The Bluest Eye was the first book I read in the year 2016. My AP English teacher recommended it to me, and I took home a worn copy from her classroom in my bookbag for winter break. I read the entire book, straight through, on New Year’s Day.
I can’t decide if Toni Morrison is an appropriate read for New Year’s; certainly, her novels lack the festive optimism that traditionally characterizes the holiday. But the raw, intense humanity of The Bluest Eye served as an apt introduction to perhaps the worst year of my life, and Morrison’s characters, in all their resilience, inspired me when I felt I had no fight left.
I must have reread the book a dozen times that year, each time treasuring the venture into the same English classroom again and again to recover the same copy, always where I left it on the bottom shelf. I came after school and between classes. I snuck out to find it on “bathroom breaks.” I felt Pecola’s insecurity when my abusive on-again, off-again boyfriend berated me, her grief as my grandmother’s health declined. The novel became a crutch for me in a way that no other book has. My favorite color is marigold yellow, a nod to The Bluest Eye’s iconic opening line: “Quiet as it’s kept, there were no marigolds in the fall of 1941.” I raced through copies of Morrison’s other works—Sula, Beloved, Love—and started keeping a thrifted copy of Song of Solomon under the passenger seat in my car, just in case.
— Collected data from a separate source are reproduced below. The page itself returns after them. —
-- ==== Sys2Proof/Machine/AdcControl.lean ====
section
/-! DEFINITION. The ADC control commands (47_adc_commands.md): 0x16 to 0x1D. -/

namespace Sys2Proof.Machine

/-- A rate code the device knows (R270). -/
def rateCodeKnown (code : Byte) : Bool := decide (1#8 ≤ code) && decide (code ≤ 6#8)

/-- `adc_rate_code <- code` (R38). -/
def setRateCode (code : Byte) (s : State) : State :=
  { s with adc := { s.adc with rateCode := code.extractLsb' 0 3 } }

/-- The handler of `ADC_RATE`: codes outside 1 to 6 are ignored (R270). -/
def setRate (code : Byte) (s : State) : State :=
  if rateCodeKnown code then prim (emit [.adcSetRate code]) (prim (setRateCode code) s) else s

/-- 0x16 `ADC_RATE` (R270). -/
def execAdcRate (code : Byte) (s : State) : Host.Outcome State Fault Refusal :=
  command .writeOnly none (setRate code) s

/-- `adc_inited <- 1` (R37). -/
def setAdcInited (s : State) : State := { s with adc := { s.adc with inited := true } }

/-- The handler of `ADC_INIT` (R271). -/
def initAdc (s : State) : State := prim setAdcInited (prim (emit [.adcInit]) s)

/-- 0x17 `ADC_INIT` (R271). -/
def execAdcInit (s : State) : Host.Outcome State Fault Refusal := command .writeOnly none initAdc s

/-- `adc_loop_en <- 1` (R36). -/
def setLoopEn (s : State) : State := { s with adc := { s.adc with loopEn := true } }

/-- 0x18 `ADC_START` (R272). -/
def execAdcStart (s : State) : Host.Outcome State Fault Refusal :=
  command .writeOnly none (prim setLoopEn) s

/-- `adc_loop_en <- 0`, `irq_pending <- 0` (R273). -/
def clearLoop (s : State) : State := { s with adc := { s.adc with loopEn := false, irqPending := false } }

/-- The handler of `ADC_STOP`: the enable and the pending event, in one critical section (R273). -/
def stopLoop (s : State) : State := critical clearLoop s

/-- 0x19 `ADC_STOP` (R273). -/
def execAdcStop (s : State) : Host.Outcome State Fault Refusal := command .writeOnly none stopLoop s

/-- The handler of `ADC_RDAVG` (R274). -/
def reportAverage (ch : BitVec 4) (s : State) : State :=
  let r := readAvgAndMaybeReset ch s.params.rstOnAvgRead s
  respondBig (avg16 r.1) r.2

/-- 0x1A `ADC_RDAVG` (R274). -/
def execAdcRdavg (ch : BitVec 4) (s : State) : Host.Outcome State Fault Refusal :=
  command .writeThenRead none (reportAverage ch) s

/-- 0x1B `ADC_RDALL`: recognised, reserved, does nothing (R275). -/
def execAdcRdall (s : State) : Host.Outcome State Fault Refusal := command .writeOnly none id s

/-- One channel of `ADC_RECOFF`: the full average becomes the offset, in one critical section with which
the section of the read merges (R276). -/
def recordOffset (s : State) (ch : BitVec 4) : State :=
  critical (fun s =>
    let r := readAvgAndMaybeReset ch s.params.rstOnOffsetRecord s
    setAcc ch { accOf r.2 ch with offset := r.1 } r.2) s

/-- `offset_valid <- 1` (R46). -/
def setOffsetValid (s : State) : State := { s with hv := { s.hv with offsetValid := true } }

/-- The handler of `ADC_RECOFF`: the 16 channels in order, then the flag (R276). -/
def recordOffsets (s : State) : State :=
  critical setOffsetValid (allChannels.foldl recordOffset s)

/-- 0x1C `ADC_RECOFF` (R276). -/
def execAdcRecoff (s : State) : Host.Outcome State Fault Refusal :=
  command .writeOnly none recordOffsets s

/-- The handler of `ADC_RDOFF` (R278). -/
def reportOffset (ch : BitVec 4) (s : State) : State :=
  let r := criticalGet (fun s => ((accOf s ch).offset, s)) s
  respondBig (avg16 r.1) r.2

/-- 0x1D `ADC_RDOFF` (R278). -/
def execAdcRdoff (ch : BitVec 4) (s : State) : Host.Outcome State Fault Refusal :=
  command .writeThenRead none (reportOffset ch) s

end Sys2Proof.Machine
end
It is difficult to reflect on the passage of a literary giant, especially one whose work means so much to me. Toni Morrison, without a doubt, served as the greatest Anglophone writer of the twentieth century. She both reshaped the English language and crystallized the novel form. She also explicitly stated her audience: Morrison wrote as a Black woman, about Black women, for Black women.
This is important. The out-of-context quotes, the Twitter bios, the seemingly-universal nuggets of writing advice that have become ubiquitous in the days since Morrison’s passing were often messages about Black womanhood. The piece of Morrison’s advice most often circulated by lovers of literature is that writers ought to “write the books they want to read.” But Morrison’s original quote illustrates that she did much more than that: “I wrote the first book because I wanted to read it. I thought that kind of book, with that subject—those most vulnerable, most undescribed, not taken seriously little black girls—had never existed seriously in literature. No one had ever written about them except as props. Since I couldn’t find a book that did that, I thought, ‘Well, I’ll write it and then I’ll read it.’” Morrison wrote The Bluest Eye because she could not find other books about Black feminine identity, about the devastation and grief of racism in day-to-day life. She didn’t merely write the words that she wanted to read; she wrote the books that Black women have been prevented from writing (and reading) for centuries.
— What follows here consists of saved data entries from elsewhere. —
-- ==== Sys2Proof/Machine/Eeprom.lean ====
section
/-! DEFINITION. The EEPROM passthrough commands (43_eeprom_passthrough.md): 0x0C to 0x0F. -/

namespace Sys2Proof.Machine

/-- The handler of `EE_RDB` (R180). -/
def reportByte (a : Nat) (s : State) : State :=
  let r := eeReadStep a s
  respond [r.1, 0x00#8] r.2

/-- The handler of `EE_RDW` (R181). -/
def reportWord (a : Nat) (s : State) : State :=
  let r := eeReadWord a s
  respondLittle r.1 r.2

/-- 0x0C `EE_RDB`: the response is the byte, then 0x00 (R180). -/
def execEeRdb (a : Word16) (s : State) : Host.Outcome State Fault Refusal :=
  command .writeThenRead (eeStop [address16 a] s)
    (reportByte (address16 a)) s

/-- 0x0D `EE_RDW`: the word is big-endian in EEPROM and little-endian in the response (R181). -/
def execEeRdw (a8 : Byte) (s : State) : Host.Outcome State Fault Refusal :=
  command .writeThenRead (eeStop [address8 a8, address8 a8 + 1] s)
    (reportWord (address8 a8)) s

/-- 0x0E `EE_WRB` (R182). -/
def execEeWrb (a : Word16) (v : Byte) (s : State) : Host.Outcome State Fault Refusal :=
  command .writeOnly (eeStop [address16 a] s) (eeWriteIfChanged (address16 a) v) s

/-- 0x0F `EE_WRW` (R183). -/
def execEeWrw (a8 hi lo : Byte) (s : State) : Host.Outcome State Fault Refusal :=
  command .writeOnly (eeStop [address8 a8, address8 a8 + 1] s)
    (eeWriteWordIfChanged (address8 a8) hi lo) s

end Sys2Proof.Machine
end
This is not to say that some parts of Morrison’s work do not call to a broader, more universal message. Indeed, experiences of grief and pain, insecurity and loss, faith and love transcend language, race, and identity. But what makes Morrison revolutionary is that she depicts these emotions within the context of a society that is deeply racist through the eyes of the Black women all-too-often silenced by that racism. The universality of some of her message only serves to punctuate her statement that Black feminine humanity is humanity at its core.
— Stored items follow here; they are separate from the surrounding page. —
-- ==== Sys2Proof/Safety.lean ====
section
/-! DEFINITION. The terms the claims use: what interrupts may change, the invariant of the machine, the
projections of the event record, and the mock ASIC of 95_test_vectors.md section 3. -/

namespace Sys2Proof.Machine

/-! ## Interrupts -/

/-- No interrupt can be served and no conversion can become pending (R250). -/
def Quiet (s : State) : Prop := s.adc.loopEn = false ∧ s.adc.irqPending = false

/-- The comparator can cut (R255). -/
def Armed (s : State) : Prop := s.hv.safetyEn = true ∧ s.hv.offsetValid = true

/-- The moves that the next `n` interrupt windows of a line hold, and the line after them (R317). -/
def takeWindows : Nat → Feed (List IrqMove) → List IrqMove × Feed (List IrqMove)
  | 0, line => ([], line)
  | n + 1, line =>
    let r := line.take Config.irqWindow
    let q := takeWindows n r.2
    (r.1 ++ q.1, q.2)

/-- `s` after these interrupt moves, with the line of moves where it then stands. -/
def afterMoves (moves : List IrqMove) (line : Feed (List IrqMove)) (s : State) : State :=
  let t := moves.foldl irqMove s
  { t with env := { t.env with irq := line } }

/-- `u` is what interrupt moves alone make of `s` (R9, R317): the next windows are taken from the line, and their
moves made in order, but for those that the mask of a critical section leaves without effect (R316). In a quiet
state nothing happens. -/
def Interrupts (s u : State) : Prop :=
  (Quiet s → u = s) ∧
  ∃ n moves, moves.Sublist (takeWindows n s.env.irq).1 ∧ u = afterMoves moves (takeWindows n s.env.irq).2 s

/-- `t` is what these foreground steps make of `s`, in this order, with interrupts before, between and behind them
and none inside one (R9, R86). -/
def Interleaved : List (State → State) → State → State → Prop
  | [], s, t => Interrupts s t
  | f :: steps, s, t => ∃ u, Interrupts s u ∧ Interleaved steps (f u) t

/-- What the foreground alone writes (R318, R323): the interrupt leaves it as it is. -/
structure ForegroundPart where
  disp : Dispatcher
  spi : Spi
  params : Params
  led : Bool
  en3v3 : Bool
  en5v : Bool
  inited : Bool
  rateCode : BitVec 3
  ee : Memory
  bus : Feed EnvEvent
  miso : Feed Byte
  analog : Feed Word16
  draws : Nat
deriving DecidableEq, Repr

/-- What the interrupt writes or reads, and the line of its moves (R252). -/
structure InterruptPart where
  acc : Vector Acc Config.nCh
  irqPending : Bool
  loopEn : Bool
  hv : HvSafety
  irqMasked : Bool
  params : Params
  hvEn : Bool
  adcWord : Word32
  irq : Feed (List IrqMove)
  events : List Event
deriving DecidableEq, Repr

/-- An access of the `ISR`. -/
def byInterrupt : Event → Bool
  | .isrReadWord _ | .isrCutoff => true
  | _ => false

/-- The accesses of the foreground, in order. -/
def foreground (evs : List Event) : List Event := evs.filter (fun e => !byInterrupt e)

/-- The accesses of the `ISR`, in order. -/
def interrupt (evs : List Event) : List Event := evs.filter byInterrupt

/-- The foreground's part of a state. -/
def foregroundPart (s : State) : ForegroundPart where
  disp := s.disp
  spi := s.spi
  params := s.params
  led := s.gpio.led
  en3v3 := s.gpio.en3v3
  en5v := s.gpio.en5v
  inited := s.adc.inited
  rateCode := s.adc.rateCode
  ee := s.env.ee
  bus := s.env.bus
  miso := s.env.miso
  analog := s.env.analog
  draws := s.env.draws

/-- The interrupt's part of a state. -/
def interruptPart (s : State) : InterruptPart where
  acc := s.adc.acc
  irqPending := s.adc.irqPending
  loopEn := s.adc.loopEn
  hv := s.hv
  irqMasked := s.irqMasked
  params := s.params
  hvEn := s.gpio.hvEn
  adcWord := s.env.adcWord
  irq := s.env.irq
  events := interrupt s.env.trace

/-- The events a step added to the record. -/
def newEvents (s t : State) : List Event := t.env.trace.drop s.env.trace.length

/-- The interrupt was taken between `s` and `t` (R251, R252). -/
def InterruptTaken (s t : State) : Prop := ∃ w, .isrReadWord w ∈ newEvents s t

/-! ## Runs -/

/-- `s` with these inputs of the environment in line: what it brings next is its free choice (R50, R130, R317). -/
def withInputs (bus : Feed EnvEvent) (irq : Feed (List IrqMove)) (s : State) : State :=
  { s with env := { s.env with bus := bus, irq := irq } }

/-- The states of an endless run, whatever moves the environment makes (R138). -/
def Run (σ : Nat → State) : Prop := ∀ n, ∃ bus irq, step (withInputs bus irq (σ n)) = .next (σ (n + 1))

/-- `t` is reached from `s` in this many steps (R138). -/
def Steps : Nat → State → State → Prop
  | 0, s, t => t = s
  | n + 1, s, t => ∃ u, step s = .next u ∧ Steps n u t

/-- The interrupt may be taken (R250). -/
def InterruptEnabled (s : State) : Prop := s.adc.irqPending = true ∧ s.irqMasked = false

/-- Weak fairness (R258, R317): an interrupt that may be taken from some state on is taken at some later step. -/
def WeaklyFair (σ : Nat → State) : Prop :=
  ∀ n, (∀ m, n ≤ m → InterruptEnabled (σ m)) → ∃ m, n ≤ m ∧ InterruptTaken (σ m) (σ (m + 1))

/-! ## How a command ends -/

/-- `u` with the session a command ends in (R133, R134). -/
def endIn (ended : Session) (u : State) : State := { u with disp := { u.disp with session := ended } }

/-- `t` is `u` with a response written and waiting to be read (R109, R134): the first bytes of `tx` are the
response, the others are as they were, and of the dispatcher nothing else changed. -/
def AnswersWith (bytes : List Byte) (u t : State) : Prop :=
  t.disp = { u.disp with
    tx := t.disp.tx, txLen := bytes.length, session := .writeReadRequested } ∧
  ∀ (i : Nat) (h : i < Config.txBufSize), t.disp.tx[i] = bytes.getD i u.disp.tx[i]

/-- What a command does that works beside the interrupt (R318): `u` is what interrupts alone make of `s` with the
response cleared, the foreground makes these accesses in this order, and the `ISR` those that lead to `u`. How the
foreground's part of `t` differs from that of `u` is said beside this. -/
def WorksBeside (accesses : List Event) (s u t : State) : Prop :=
  Interrupts (clearResponse s) u ∧ foreground (newEvents s t) = accesses ∧
    interrupt (newEvents s t) = newEvents s u

/-- The same state, but for how the accesses of the `ISR` lie among those of the foreground in the record. -/
def SameButOrder (a b : State) : Prop :=
  foregroundPart a = foregroundPart b ∧ interruptPart a = interruptPart b ∧
    foreground a.env.trace = foreground b.env.trace

/-- The average of a channel (R277): the floor of `sum / count`, a free value if there are no samples. -/
def averageOf (u : State) (ch : BitVec 4) : Word32 :=
  if (accOf u ch).count = 0#16 then Config.undefinedAverage u.env.draws
  else BitVec.ofNat 32 ((accOf u ch).sum.toNat / (accOf u ch).count.toNat)

/-- `u` with channel `ch` read (R277): `sum` and `count` zeroed if `rst`, and a free value counted if the channel
has no samples. -/
def channelRead (rst : Bool) (ch : BitVec 4) (u : State) : State :=
  setAcc ch { accOf u ch with
      sum := (if rst then 0#32 else (accOf u ch).sum), count := (if rst then 0#16 else (accOf u ch).count) }
    { u with env := { u.env with draws := (if (accOf u ch).count = 0#16 then u.env.draws + 1 else u.env.draws) } }

/-- `u` with the average of channel `ch` recorded as its offset (R276). -/
def channelRecorded (ch : BitVec 4) (u : State) : State :=
  setAcc ch { accOf (channelRead u.params.rstOnOffsetRecord ch u) ch with offset := averageOf u ch }
    (channelRead u.params.rstOnOffsetRecord ch u)

/-- What becomes of a command the spec refuses: no successor state, or, with the treatment `noEffect`,
nothing but the end its kind has (93_implementation_defined.md section 1). -/
def notSourced (reason : Stop) (ended : Session) (s : State) : Host.Outcome State Fault Refusal :=
  if s.params.unsourced = .refuse then
    match reason with
    | .fault r => .fault r
    | .refusal r => .refused r
  else .next { s with disp := { s.disp with txLen := 0, session := ended } }

/-! ## The invariant -/

/-- The SPI pins and the mode register idle (R212). -/
def SpiIdle (s : State) : Prop :=
  s.spi.csN = ⟨true, true⟩ ∧ s.spi.sclk = s.params.spiCpol ∧ s.spi.mode = .addr

/-- What holds between the steps of the machine. -/
structure Inv (s : State) : Prop where
  /-- The EEPROM contents are in canonical form. -/
  eeCanonical : Memory.wf s.env.ee = true
  /-- Every listed EEPROM address exists (R71). -/
  eeInRange : ∀ c ∈ s.env.ee, c.1 < s.params.eepromSize
  /-- `rx_len ≤ RX_BUF_SIZE` (R20). -/
  rxLen : s.disp.rxLen ≤ Config.rxBufSize
  /-- `tx_len ≤ TX_BUF_SIZE` (R20). -/
  txLen : s.disp.txLen ≤ Config.txBufSize
  /-- `Error` is never observable between commands (R23). -/
  session : s.disp.session ≠ .error
  /-- A frame waiting for dispatch has at least its opcode (R131). -/
  frame : s.disp.session = .writeRequested → 1 ≤ s.disp.rxLen
  /-- The SPI lines are idle whenever no transaction is in progress (R212). -/
  spiIdle : SpiIdle s
  /-- No critical section is open (R316). -/
  unmasked : s.irqMasked = false
  /-- An event can be pending only while the loop is enabled (R250, R273). -/
  pending : s.adc.irqPending = true → s.adc.loopEn = true
  /-- `adc_rate_code` is 0 to 6 (R38). -/
  rate : s.adc.rateCode ≤ 6#3
  /-- `hv_max_delta` is the conversion of `hv_max_uA` (R48). -/
  delta : s.hv.maxDelta = deltaOf s.hv.maxUA

/-! ## The environment's lines -/

/-- These inputs were taken from a line, in order, and this is the line after them: those that stood in line come first,
and inputs beyond the line are the environment's free choice (R50). -/
def TakenFrom {α : Type} (line : Feed α) (got : List α) (after : Feed α) : Prop :=
  line.queued.take got.length <+: got ∧ after = ⟨line.queued.drop got.length, line.taken + got.length⟩

/-! ## The event record -/

/-- An event of the byte level of the SPI controller (R200): not a clock edge, a data line or a sample. -/
def byteLevel : Event → Bool
  | .sclk _ | .mosi _ | .sample _ => false
  | _ => true

/-- The bytes sent on the SPI lines, in order. -/
def sentBytes (evs : List Event) : List Byte :=
  evs.filterMap (fun e => match e with
    | .xfer _ out _ => some out
    | _ => none)

/-- How many physical EEPROM byte writes there were, the count of the mock EEPROM (R73). -/
def programCount (evs : List Event) : Nat :=
  evs.countP (fun e => match e with
    | .eeProgram _ _ => true
    | _ => false)

/-- How often the clock line was driven to a level. -/
def clockWrites (level : Bool) (evs : List Event) : Nat := evs.count (.sclk level)

/-- The byte-level events of `SpiWrite(c, addr, data)` with the bytes the ASIC answered (R208). -/
def writeEvents (c : Chip) (addr : Byte) (data : Word16) (x y z : Byte) : List Event :=
  [.csN c false, .xfer .addr addr x, .setMode .data, .delay 100, .xfer .data (hiByte data) y,
    .delay 100, .xfer .data (loByte data) z, .csN c true, .setMode .addr]

/-- The byte-level events of `SpiRead(c, addr)` with the bytes the ASIC answered (R209). -/
def readEvents (c : Chip) (addr : Byte) (x hi lo : Byte) : List Event :=
  [.csN c false, .xfer .addr (0x80#8 ||| addr) x, .delay 100, .xfer .addr 0x00#8 hi, .delay 100,
    .xfer .addr 0x00#8 lo, .csN c true]

/-- The bytes an ASIC answers during one verified write: three to the write, three to the read-back. -/
structure VerifyAnswers where
  w1 : Byte
  w2 : Byte
  w3 : Byte
  r1 : Byte
  hi : Byte
  lo : Byte

/-- The bytes in the order they are received. -/
def VerifyAnswers.bytes (b : VerifyAnswers) : List Byte := [b.w1, b.w2, b.w3, b.r1, b.hi, b.lo]

/-- The value read back. -/
def VerifyAnswers.readBack (b : VerifyAnswers) : Word16 := b.hi ++ b.lo

/-- The byte-level events of `SpiWriteVerified(c, addr, data)` with the bytes the ASIC answered: the write, the
read-back, and the report of a read-back that differs (R210). -/
def verifiedEvents (c : Chip) (addr : Byte) (data : Word16) (b : VerifyAnswers) : List Event :=
  writeEvents c addr data b.w1 b.w2 b.w3 ++ readEvents c addr b.r1 b.hi b.lo ++
    (if b.readBack = data then [] else [.debugMismatch c addr data b.readBack])

/-- The frame with the bits the decoder ignores cleared: bits 7:2 of a chip byte (R103), bits 7:4 of a
channel byte (R104). -/
def meaningfulFrame (f : Frame) : Frame :=
  if 0x11#8 ≤ f.op ∧ f.op ≤ 0x15#8 then { f with p1 := f.p1 &&& 0x03#8 }
  else if f.op = 0x1A#8 ∨ f.op = 0x1D#8 then { f with p1 := f.p1 &&& 0x0F#8 }
  else f

/-- A conversion arrives and is served (R250, R252). -/
def serveWord (s : State) (w : Word32) : State := irqMove (irqMove s (.convReady w)) .serve

/-! ## The mock ASIC of 95_test_vectors.md section 3 -/

/-- The mock ASIC: 128 registers of 16 bits and the position in the transaction. -/
structure MockAsic where
  reg : BitVec 7 → Word16
  selected : Bool
  pos : Nat
  rd : Bool
  a : BitVec 7
  hi : Byte
  ok : Bool

/-- What the mock answers to the byte now transferred. -/
def MockAsic.answer (k : MockAsic) : Byte :=
  if k.rd && k.pos == 1 then hiByte (k.reg k.a)
  else if k.rd && k.pos == 2 then loByte (k.reg k.a)
  else 0x00#8

/-- The mock takes one byte: address, first data byte, second data byte. Data clocked in the wrong mode
leaves `junk` in the register ("silently corrupts writes"). -/
def MockAsic.take (junk : Word16) (k : MockAsic) (m : SpiMode) (out : Byte) : MockAsic :=
  let phase : SpiMode := if k.rd then .addr else .data
  match k.pos with
  | 0 => { k with pos := 1, rd := out.msb, a := out.extractLsb' 0 7, ok := m == .addr }
  | 1 => { k with pos := 2, hi := out, ok := k.ok && m == phase }
  | 2 =>
    if k.rd then { k with pos := 3 }
    else
      { k with
        pos := 3
        reg := fun r =>
          if r = k.a then (if k.ok && m == phase then joinBytes k.hi out else junk) else k.reg r }
  | n => { k with pos := n + 1 }

/-- The mock of chip `c` sees one event. -/
def MockAsic.onEvent (junk : Word16) (c : Chip) (k : MockAsic) : Event → MockAsic
  | .csN d false => if d = c then { k with selected := true, pos := 0 } else k
  | .csN d true => if d = c then { k with selected := false } else k
  | .xfer m out _ => if k.selected then k.take junk m out else k
  | _ => k

/-- Every byte received while chip `c` was selected is what the mock answers. -/
def MockAsic.agrees (junk : Word16) (c : Chip) : MockAsic → List Event → Bool
  | _, [] => true
  | k, e :: rest =>
    (match e with
      | .xfer _ _ got => !k.selected || got == k.answer
      | _ => true) && MockAsic.agrees junk c (k.onEvent junk c e) rest

/-- The mock after a sequence of events. -/
def MockAsic.after (junk : Word16) (c : Chip) (k : MockAsic) (evs : List Event) : MockAsic :=
  evs.foldl (MockAsic.onEvent junk c) k

end Sys2Proof.Machine
end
Morrison’s value is in her specificity as much as her universality. Morrison wrote stories about Black folks that white people could not ignore, wrote novels so Black and so human that reading them forced the reader to confront centuries of American history that white folks like myself can all too easily set aside. “What’s past is past” can never be an excuse, because she reminds us at every turn: This is not just the American past. This is the American present. It also felt like a challenge: This cannot be the American future.
Toni Morrison taught me more about whiteness in one novel than I had learned in the previous 16 years of my life and gave me more to confront about myself than I had ever been forced to confront before. Even now, I read The Bluest Eye—the most significant symbol of which is the blue-eyed, blonde-haired dolls that represent beauty and whiteness, two things Pecola feels she can never have—and relate, in a broad sense, to Pecola’s insecurity. But I feel insecure because my hips are too wide or my nose is too large. I still have the whiteness that Pecola sees as beauty. My eyes are bright blue.
Reading Morrison is visceral and emotional, the kind of writing you read when you don’t need to feel good or bad—you just need to feel, period. I’ve read Morrison at hospital bedsides. I sobbed into Beloved the night Donald Trump was elected President. Her books were witness to many of the past three years’ horrors and triumphs. Morrison shows us grief and gives us solace. But she also reminds us of the necessity of the fight, the responsibility we have to ourselves and each other. She made me promise to combat injustice where I found it and learn from my mistakes whenever I could (“If you are free, you need to free somebody else. If you have some power, then your job is to empower somebody else.”).
Toni Morrison wrote The Bluest Eye because she wanted to read it. She wrote it for Black women. She wrote it because other novels by Black women had been stifled or ignored, not sent to publication or trapped in the minds of those kept illiterate by racist education practices. My experience of Morrison’s works is as a bystander, a mere consequence of her efforts to speak directly to Black women and instead, inadvertently, reach the world.
What a privilege it is to have lived in that world she reached.